Mr. Love and Mr. Glassman make it clear that the “flaw” in the process is the exclusivity period, which unlike the 5-year period for small molecule generics under Hatch-Waxman, at present stands at 12-years for biogenerics. They state that “[t]he original proposal for biogenerics would have retained most of the features of the 1984 Hatch-Waxman Act, including the five-year exclusion [i.e., exclusivity period].” However, their assertion is not entirely accurate, since one of the two House FOB bills introduced last spring (H.R. 1548) called for up to 14.5 years of exclusivity (see “Second Follow-on Biologics Bill Is Introduced in House”). It also disregards the White House’s call, in June, for an exclusivity period longer than 5 years (see “White House Recommends 7-Year Data Exclusivity Period for Follow-on Biologics”). Instead, the authors argue that “after an intense lobbying campaign by the manufacturers of biologics, new amendments to the Senate and House versions of the bill made it much more difficult for makers of generics to enter the market.” Again, this statement is somewhat disingenuous in that it ignores the fact that Rep. Anna Eshoo (D-CA), who helped introduce the 12-year amendment in the House Energy and Commerce Committee, also introduced H.R. 1548 last spring as well as a similar bill in the last Congress (see “New Follow-on Biologics Bill Introduced in the House”). Thus, Rep. Eshoo did not succumb to “an intense lobbying campaign” in introducing the amendment, but rather has been pushing for a double-digit exclusivity period since March of 2008. (In fact, in proposing a 12-year period, Rep. Eshoo actually backed off the longer period she had been seeking.)

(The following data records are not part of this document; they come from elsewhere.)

-- ==== Sys2Proof/Tests/Slice0.lean ====
section
/-! SUPPORT. Tests: ill-formed terms, the decoding of words written out from the spec, single steps from the
vectors of 95_test_vectors.md, and a witness for the hypotheses of each statement. -/

namespace Sys2Proof.Tests

open Machine

/-! ## Helpers -/

/-- Inputs that make the given moves, the reserved bits of FSTAT reading 0. -/
def inputsOf (ms : List Move) : List Input := ms.map fun m => { rsv := 0, move := m }

/-- An outcome with no flag and no effect. -/
def quietOutcome : NvmOutcome where
  rdcolerr := false
  accerr := false
  fpviol := false
  mgstat0 := false
  ret := Vector.replicate 12 none
  flash := []
  ifr := []
  eeram := none
  fsec := none
  fcnfg := none
  swapState := none

/-- `quietOutcome` leaving a swap state and its code in FCCOB5. -/
def swapOutcome (st : SwapState) (code : Byte) : NvmOutcome :=
  { quietOutcome with
    swapState := some st
    ret := (Vector.replicate 12 none).set 5 (some code) }

/-- The state after reset with SEQ in a state. -/
def seqAt (st : SeqState) : State :=
  { State.reset with seq := { State.reset.seq with state := st } }

/-- The state after reset with a command in flight. -/
def inFlight (s : State) : State :=
  { s with
    win := { s.win with fstat := 0x00 }
    nvm := { s.nvm with busy := true } }

/-- The state after reset with SWP in a state. -/
def swpAt (st : SwpState) : State :=
  { State.reset with swp := { State.reset.swp with state := st } }

/-- The state after reset with HOST at a place. -/
def hostAt (k : ReqCtl) (r : Call) : State :=
  { State.reset with req := { State.reset.req with ctl := k, call := r } }

/-- The state after reset with FSTAT at a value. -/
def fstatAt (v : Byte) : State :=
  { State.reset with win := { State.reset.win with fstat := v } }

/-! ## Ill-formed terms are refused -/

/-- A parameter count above 11 (R151). -/
theorem test_wf_execute_count :
    Instr.wf Config.standard (.execute 12 (Vector.replicate 12 4)) = false := by decide

/-- A listed command in its layout is not the row EXECUTE (R126). -/
theorem test_wf_execute_in_layout :
    Instr.wf Config.standard (.execute 0 #v[0x44, 0, 0, 0, 0, 0, 0, 0, 0, 0, 0, 0]) = false := by
  decide

/-- The generic swap-control form does not carry one of the four codes (R127). -/
theorem test_wf_swap_code :
    Instr.wf Config.standard (.pFlashSwap 0 0x08) = false ∧
      Instr.wf Config.standard (.pFlashSwap 0 0x01) = false ∧
      Instr.wf Config.standard (.pFlashSwap 0 0x02) = false ∧
      Instr.wf Config.standard (.pFlashSwap 0 0x04) = false := by decide

theorem test_wf_standard : Config.standard.wf = true := by decide

/-- The launch premise of R333 where the callback's moves keep R163; it fails where a listed or a given one
breaks it. -/
theorem test_cleanLaunch :
    let s := { State.reset with req := { State.reset.req with initDone := true } }
    ((∀ n, callbackKeeps s.cfg (Config.freeInput n).move = true) →
      { s with inputs := inputsOf [.cb .ret] }.CleanLaunch (inputsOf [.cb .ret])) ∧
    ¬{ s with inputs := inputsOf [.cb (.access .fstat)] }.CleanLaunch [] ∧
    ¬s.CleanLaunch (inputsOf [.cb (.access .fstat)]) := by
  refine ⟨fun h => ⟨rfl, rfl, ⟨rfl, rfl⟩, by decide, rfl, by decide, by decide, fun n _ => h n⟩,
    fun h => ?_, fun h => ?_⟩
  · exact absurd (h.callback.listed _ (List.mem_cons_self ..)) (by decide)
  · exact absurd (h.callback.given _ (List.mem_cons_self ..)) (by decide)

/-- A row that names a slot twice, FCCOB0, a slot above `n`, or too few slots (R120, R126). -/
theorem test_wf_layoutRow : LayoutRow.ok 2 ⟨3, [1, 1]⟩ = false ∧ LayoutRow.ok 2 ⟨3, [0, 1]⟩ = false ∧
    LayoutRow.ok 2 ⟨3, [1, 4]⟩ = false ∧ LayoutRow.ok 2 ⟨3, [1]⟩ = false ∧
    LayoutRow.ok 2 ⟨3, [3, 1]⟩ = true := by decide

/-- Two registers at one offset (R100), and a block size of 0 (R9). -/
theorem test_wf_config :
    { Config.standard with offsetLE := offsetsLE.set 0 0x01 }.wf = false ∧
      { Config.standard with pblockSize := 0 }.wf = false := by decide

/-! ## Decoding: each word is the example of its rule -/

theorem test_decode_verifyBlock : decodeBytes Config.standard [0x00, 0x00, 0x00, 0x00, 0x00]
    = .ok (.verifyBlock 0 0) := by decide
theorem test_decode_verifySection :
    decodeBytes Config.standard [0x01, 0x80, 0x00, 0x00, 0x00, 0x10, 0x00]
    = .ok (.verifySection 0x800000 16 0) := by decide
theorem test_decode_programCheck : decodeBytes Config.standard
    [0x02, 0x00, 0x01, 0x00, 0x01, 0x00, 0x00, 0x00, 0xDD, 0xCC, 0xBB, 0xAA]
    = .ok (.programCheck 0x000100 1 0xAABBCCDD) := by decide
theorem test_decode_readResource : decodeBytes Config.standard
    [0x03, 0x80, 0x00, 0xFC, 0x00, 0x00, 0x00, 0x00, 0x00]
    = .ok (.readResource 0x8000FC 0) := by decide
theorem test_decode_programLongword : decodeBytes Config.standard
    [0x06, 0x00, 0x01, 0x00, 0xDD, 0xCC, 0xBB, 0xAA]
    = .ok (.programLongword 0x000100 0xAABBCCDD) := by decide
theorem test_decode_programLongword_be :
    decodeBytes { Config.standard with endian := .be } [0x06, 0x00, 0x01, 0x00, 0xAA, 0xBB, 0xCC, 0xDD]
    = .ok (.programLongword 0x000100 0xAABBCCDD) := by decide
theorem test_decode_programPhrase : decodeBytes Config.standard
    [0x07, 0x00, 0x00, 0x08, 0x44, 0x33, 0x22, 0x11, 0x88, 0x77, 0x66, 0x55]
    = .ok (.programPhrase 0x000008 0x11223344 0x55667788) := by decide
theorem test_decode_eraseBlock : decodeBytes Config.standard [0x08, 0x80, 0x00, 0x00]
    = .ok (.eraseBlock 0x800000) := by decide
theorem test_decode_eraseSector : decodeBytes Config.standard [0x09, 0x00, 0x08, 0x00]
    = .ok (.eraseSector 0x000800) := by decide
theorem test_decode_programSection :
    decodeBytes Config.standard [0x0B, 0x00, 0x10, 0x00, 0x00, 0x20]
    = .ok (.programSection 0x001000 32) := by decide
theorem test_decode_verifyAllBlock : decodeBytes Config.standard [0x40, 0x00]
    = .ok (.verifyAllBlock 0) := by decide
theorem test_decode_readOnce : decodeBytes Config.standard [0x41, 0x00]
    = .ok (.readOnce 0) := by decide
theorem test_decode_programOnce : decodeBytes Config.standard
    [0x43, 0x02, 0x00, 0x00, 0x78, 0x56, 0x34, 0x12]
    = .ok (.programOnce 2 0x12345678) := by decide
theorem test_decode_eraseAllBlock : decodeBytes Config.standard [0x44] = .ok .eraseAllBlock := by
  decide
theorem test_decode_securityBypass : decodeBytes Config.standard
    [0x45, 0x00, 0x00, 0x00, 0x01, 0x02, 0x03, 0x04, 0x05, 0x06, 0x07, 0x08]
    = .ok (.securityBypass #v[1, 2, 3, 4, 5, 6, 7, 8]) := by decide
theorem test_decode_pFlashSwap : decodeBytes Config.standard [0x46, 0x00, 0x40, 0x00, 0x77]
    = .ok (.pFlashSwap 0x004000 0x77) := by decide
theorem test_decode_pFlashSwapReportStatus :
    decodeBytes Config.standard [0x46, 0x00, 0x40, 0x00, 0x08]
    = .ok (.pFlashSwapReportStatus 0x004000) := by decide
theorem test_decode_pFlashSwapSetIndicatorAddress :
    decodeBytes Config.standard [0x46, 0x00, 0x40, 0x00, 0x01]
    = .ok (.pFlashSwapSetIndicatorAddress 0x004000) := by decide
theorem test_decode_pFlashSwapSetInPrepare :
    decodeBytes Config.standard [0x46, 0x00, 0x40, 0x00, 0x02]
    = .ok (.pFlashSwapSetInPrepare 0x004000) := by decide
theorem test_decode_pFlashSwapSetInComplete :
    decodeBytes Config.standard [0x46, 0x00, 0x40, 0x00, 0x04]
    = .ok (.pFlashSwapSetInComplete 0x004000) := by decide
theorem test_decode_eraseAllBlockUnsecure : decodeBytes Config.standard [0x49]
    = .ok .eraseAllBlockUnsecure := by decide
theorem test_decode_programPartition :
    decodeBytes Config.standard [0x80, 0x00, 0x00, 0x00, 0x35, 0x03]
    = .ok (.programPartition 0x35 0x03) := by decide
theorem test_decode_setEERAM : decodeBytes Config.standard [0x81, 0x00] = .ok (.setEERAM 0) := by
  decide
/-- An unlisted opcode is carried as it is (R131). -/
theorem test_decode_execute : decodeBytes Config.standard [0x04, 0xAA]
    = .ok (.execute 1 #v[0x04, 0xAA, 0, 0, 0, 0, 0, 0, 0, 0, 0, 0]) := by decide
theorem test_decode_swap : decode Config.standard (.swap 0x4000) = .ok (.swap 0x4000) := by decide
/-- Another P_LAYOUT: the operands are read from its slots (R9). -/
theorem test_decode_layout :
    let cfg := { Config.standard with
      layout := { Layout.standard with readOnce := ⟨3, [3]⟩ } }
    decodeBytes cfg [0x41, 0x00, 0x00, 0x07] = .ok (.readOnce 7) ∧
      encode cfg (.readOnce 7) = .execute 3 #v[0x41, 0, 0, 7, 0, 0, 0, 0, 0, 0, 0, 0] := by decide
theorem test_decode_rejects : decodeBytes Config.standard [] = .error .emptyObject ∧
    decodeBytes Config.standard (List.replicate 13 0) = .error .objectTooLong ∧
    decode Config.standard (.execute 12 (Vector.replicate 12 0)) = .error .paramCount := by decide
/-- A table word, its first byte in bits 7..0. -/
theorem test_decodeTableWord : decodeTableWord 32 0x00080009 = some (.eraseSector 0x000800) := by
  decide
theorem test_decodeTableWord_opcode : decodeTableWord 8 0x44 = some .eraseAllBlock := by decide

Noting that “Members of Congress from both parties have claimed that long monopolies are needed to stimulate investments in research and development,” the authors declare their strong disagreement with this position. Although they acknowledge that developmental costs for new biologics are “undoubtedly expensive,” they contend that “this is just as true for products that the FDA classifies as ‘small-molecule,’ or conventional, drugs as it is for biologics.” Mr. Love and Mr. Glassman also argue that “innovation has prospered under the Hatch-Waxman regime.” Biologic manufacturers, however, would likely disagree with these assertions, and Amgen Inc. Vice President and Law & Intellectual Property Officer Stuart Watt did just that last March in a presentation at the Biotechnology Industry Organization (BIO) Intellectual Property Counsels’ Committee (IPCC) conference (see “Amgen VP Makes Case for Longer Exclusivity Period in Follow-on Biologics Legislation”).

Mr. Love and Mr. Glassman conclude their article by noting that while Article I, Section 8, Clause 8 of the Constitution confers upon Congress the power “[t]o promote the Progress of Science and useful Arts, by securing for limited Times to Authors and Inventors the exclusive Right to their respective Writings and Discoveries,” the Founders “understood the need for balance in creating monopolies that were temporary” — i.e., which existed for limited times. The authors state that “[e]ndless monopolies, particularly those created by regulatory measures, must be avoided,” concluding that “a 12-year exclusion simply does not meet the test of logic.”